For polymer chain-based scores, a cleanup step replaces nonstandard residues with their corresponding parent residues as defined in the CCD (for example, SEP to SER). Residues without entry in the CCD are removed completely. In addition, hydrogen atoms, terminal OXT atoms and atoms with names that do not match the CCD are removed. Short polymer chains are excluded from scoring, with a threshold of fewer than six residues for peptides and fewer than four residues for nucleotides.

Ligand-based scores apply the same cleanup to the receptor structures, which consist of polymer chains, with the exception that nonstandard residues are not replaced. Only hydrogen atoms are removed from ligands.

Structure visualization

Structural models in the manuscript figures were displayed in Mol*62.

Sequence-based grouping of polymer chains for QSMap/QSMapR

Grouping is on the basis of pairwise sequence alignments and a straightforward sequence identity measure. To minimize the likelihood of achieving high sequence identity by chance alone, QSMap/QSMapR only consider reference and model chains with a minimum length, N (default of N = 6 for proteins and N = 4 for nucleotides). Pairwise sequence alignments are constructed via the Needleman–Wunsch dynamic programming algorithm63, which employs the BLOSUM62 substitution matrix64 for proteins and NUC44 for nucleotides (ftp://ftp.ncbi.nih.gov/blast/matrices/NUC.4.4). Alternatively, upon user request, alignments can be constructed from residue numbers, which is useful for CASP or CAMEO scenarios where participants are asked to number residues according to the submitted modeling target sequence. The grouping procedure consists of two steps: first, we need to define groups of chemically identical chains in the reference structure, and second, we need to assign each chain in the model structure to one of these groups.

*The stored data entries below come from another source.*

-- ==== Sys2Proof/Laws/State.lean ====
section
/-! SUPPORT. The laws of State: what each named update leaves alone, one field a lemma, and what the
accessors read after it. -/

namespace Sys2Proof.Machine

open Sys2Proof

/-! ## Ports -/

@[simp] theorem State.port_setPort (s : State) (p : Port) (x : PortState) : (s.setPort p x).port p = x := by
  cases p <;> rfl

@[simp] theorem State.port_setPort_other (s : State) (p : Port) (x : PortState) :
    (s.setPort p x).port (portOther p) = s.port (portOther p) := by
  cases p <;> rfl

@[simp] theorem State.port_modPort (s : State) (p : Port) (f : PortState → PortState) :
    (s.modPort p f).port p = f (s.port p) :=
  State.port_setPort s p _

@[simp] theorem State.port_modPort_other (s : State) (p : Port) (f : PortState → PortState) :
    (s.modPort p f).port (portOther p) = s.port (portOther p) :=
  State.port_setPort_other s p _

@[simp] theorem portOther_other (p : Port) : portOther (portOther p) = p := by
  cases p <;> rfl

@[simp] theorem State.setPort_pending (s : State) (p : Port) (x : PortState) :
    (s.setPort p x).pending = s.pending := by
  cases p <;> rfl

@[simp] theorem State.modPort_pending (s : State) (p : Port) (f : PortState → PortState) :
    (s.modPort p f).pending = s.pending :=
  State.setPort_pending s p _

@[simp] theorem State.setPort_clock (s : State) (p : Port) (x : PortState) :
    (s.setPort p x).clock = s.clock := by
  cases p <;> rfl

@[simp] theorem State.modPort_clock (s : State) (p : Port) (f : PortState → PortState) :
    (s.modPort p f).clock = s.clock :=
  State.setPort_clock s p _

@[simp] theorem State.setPort_draws (s : State) (p : Port) (x : PortState) :
    (s.setPort p x).draws = s.draws := by
  cases p <;> rfl

@[simp] theorem State.modPort_draws (s : State) (p : Port) (f : PortState → PortState) :
    (s.modPort p f).draws = s.draws :=
  State.setPort_draws s p _

@[simp] theorem State.setPort_access (s : State) (p : Port) (x : PortState) :
    (s.setPort p x).access = s.access := by
  cases p <;> rfl

@[simp] theorem State.modPort_access (s : State) (p : Port) (f : PortState → PortState) :
    (s.modPort p f).access = s.access :=
  State.setPort_access s p _

@[simp] theorem State.setPort_latches (s : State) (p : Port) (x : PortState) :
    (s.setPort p x).latches = s.latches := by
  cases p <;> rfl

@[simp] theorem State.modPort_latches (s : State) (p : Port) (f : PortState → PortState) :
    (s.modPort p f).latches = s.latches :=
  State.setPort_latches s p _

@[simp] theorem State.setPort_glb (s : State) (p : Port) (x : PortState) :
    (s.setPort p x).glb = s.glb := by
  cases p <;> rfl

@[simp] theorem State.modPort_glb (s : State) (p : Port) (f : PortState → PortState) :
    (s.modPort p f).glb = s.glb :=
  State.setPort_glb s p _

@[simp] theorem State.setPort_bly (s : State) (p : Port) (x : PortState) :
    (s.setPort p x).bly = s.bly := by
  cases p <;> rfl

@[simp] theorem State.modPort_bly (s : State) (p : Port) (f : PortState → PortState) :
    (s.modPort p f).bly = s.bly :=
  State.setPort_bly s p _

@[simp] theorem State.setPort_cache (s : State) (p : Port) (x : PortState) :
    (s.setPort p x).cache = s.cache := by
  cases p <;> rfl

@[simp] theorem State.modPort_cache (s : State) (p : Port) (f : PortState → PortState) :
    (s.modPort p f).cache = s.cache :=
  State.setPort_cache s p _

@[simp] theorem State.setPort_vbf (s : State) (p : Port) (x : PortState) :
    (s.setPort p x).vbf = s.vbf := by
  cases p <;> rfl

@[simp] theorem State.modPort_vbf (s : State) (p : Port) (f : PortState → PortState) :
    (s.modPort p f).vbf = s.vbf :=
  State.setPort_vbf s p _

@[simp] theorem State.setPort_stp (s : State) (p : Port) (x : PortState) :
    (s.setPort p x).stp = s.stp := by
  cases p <;> rfl

@[simp] theorem State.modPort_stp (s : State) (p : Port) (f : PortState → PortState) :
    (s.modPort p f).stp = s.stp :=
  State.setPort_stp s p _

@[simp] theorem State.setPort_wlv (s : State) (p : Port) (x : PortState) :
    (s.setPort p x).wlv = s.wlv := by
  cases p <;> rfl

@[simp] theorem State.modPort_wlv (s : State) (p : Port) (f : PortState → PortState) :
    (s.modPort p f).wlv = s.wlv :=
  State.setPort_wlv s p _

@[simp] theorem State.setPort_media (s : State) (p : Port) (x : PortState) :
    (s.setPort p x).media = s.media := by
  cases p <;> rfl

@[simp] theorem State.modPort_media (s : State) (p : Port) (f : PortState → PortState) :
    (s.modPort p f).media = s.media :=
  State.setPort_media s p _

@[simp] theorem State.setPort_mch (s : State) (p : Port) (x : PortState) :
    (s.setPort p x).mch = s.mch := by
  cases p <;> rfl

@[simp] theorem State.modPort_mch (s : State) (p : Port) (f : PortState → PortState) :
    (s.modPort p f).mch = s.mch :=
  State.setPort_mch s p _

@[simp] theorem State.setPort_shr (s : State) (p : Port) (x : PortState) :
    (s.setPort p x).shr = s.shr := by
  cases p <;> rfl

@[simp] theorem State.modPort_shr (s : State) (p : Port) (f : PortState → PortState) :
    (s.modPort p f).shr = s.shr :=
  State.setPort_shr s p _

@[simp] theorem State.setPort_kce (s : State) (p : Port) (x : PortState) :
    (s.setPort p x).kce = s.kce := by
  cases p <;> rfl

@[simp] theorem State.modPort_kce (s : State) (p : Port) (f : PortState → PortState) :
    (s.modPort p f).kce = s.kce :=
  State.setPort_kce s p _

@[simp] theorem State.setPort_mst (s : State) (p : Port) (x : PortState) :
    (s.setPort p x).mst = s.mst := by
  cases p <;> rfl

@[simp] theorem State.modPort_mst (s : State) (p : Port) (f : PortState → PortState) :
    (s.modPort p f).mst = s.mst :=
  State.setPort_mst s p _

@[simp] theorem State.setPort_hly (s : State) (p : Port) (x : PortState) :
    (s.setPort p x).hly = s.hly := by
  cases p <;> rfl

@[simp] theorem State.modPort_hly (s : State) (p : Port) (f : PortState → PortState) :
    (s.modPort p f).hly = s.hly :=
  State.setPort_hly s p _

@[simp] theorem State.setPort_seq (s : State) (p : Port) (x : PortState) :
    (s.setPort p x).seq = s.seq := by
  cases p <;> rfl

By default, reference chain grouping is on the basis of sequences extracted from coordinate data. Protein and nucleotide chains are first separated, followed by clustering using a sequence identity threshold of 95%. Within each cluster, the longest chain is selected as representative. One rare failure mode arises when multiple chains originate from the same underlying target sequence but cover nonoverlapping regions, leading to their classification as different groups (for example, PDB ID 8CBU). To address this limitation, grouping information and representative sequences for reference structures are extracted from entity records when available in the PDBx/mmCIF format. If the reference structure is provided in legacy PDB format the sequence-based grouping method remains the default.

Each model chain is assigned to a reference group on the basis of its maximum sequence identity with the respective representative sequences. To allow chain mapping between homologs, the sequence identity threshold for model-to-reference assignment is relaxed to 70%. Model chains that cannot be assigned to any reference group are reported as unmapped. This threshold can be adjusted or completely removed to enforce assignment. However, doing so may lead to assignments of nonrelated chains if the model contains chains which are not represented in the reference.

QSMap

QSMap optimizes for QS-score. The QS-score has protein-specific parameterizations, and QSMap switches to backbone LDDT (Cα for proteins and C3′ for nucleotides) with increased inclusion radius (30 Å) if nucleotides are involved. The default LDDT inclusion radius of 15 Å would be insufficient to reflect relevant pairwise distances between nucleotide backbones. While QSMap can handle protein and nucleotide chains, as well as hetero-oligomers, we describe the algorithm’s complexity in terms of two equally sized homo-oligomers with N chains for simplicity. QS-score and LDDT are pairwise decomposable. That is, given a model and reference complex, the overall score can be derived by separately processing contributions from individual chains and pairwise interfaces. Enumerating the full solution space of N! possible mappings can be sped up by caching the computationally demanding score computations. Considering a model and reference complex with N chains, there are N(N − 1)/2 possible chain pairs in the reference (n choose k, with k = 2). Given N(N − 1)/2 possible chain pairs in the model, this results in N(N − 1) possible assignments for each reference chain pair (two possibilities to assign a model chain pair to a reference chain pair) and a total of N2(N − 1)2/2 possible interchain contributions. Single chain contributions, which are only relevant for LDDT, add up to N2. As a consequence, the score computation has a polynomial complexity of O(N4). This pushes the boundary of feasible problem sizes but still necessitates the introduction of heuristics for large N. We found problem sizes with N ≤ 8 to complete with reasonable runtimes, so those can be handled by exhaustive enumeration. Larger problems are delegated to a greedy algorithm.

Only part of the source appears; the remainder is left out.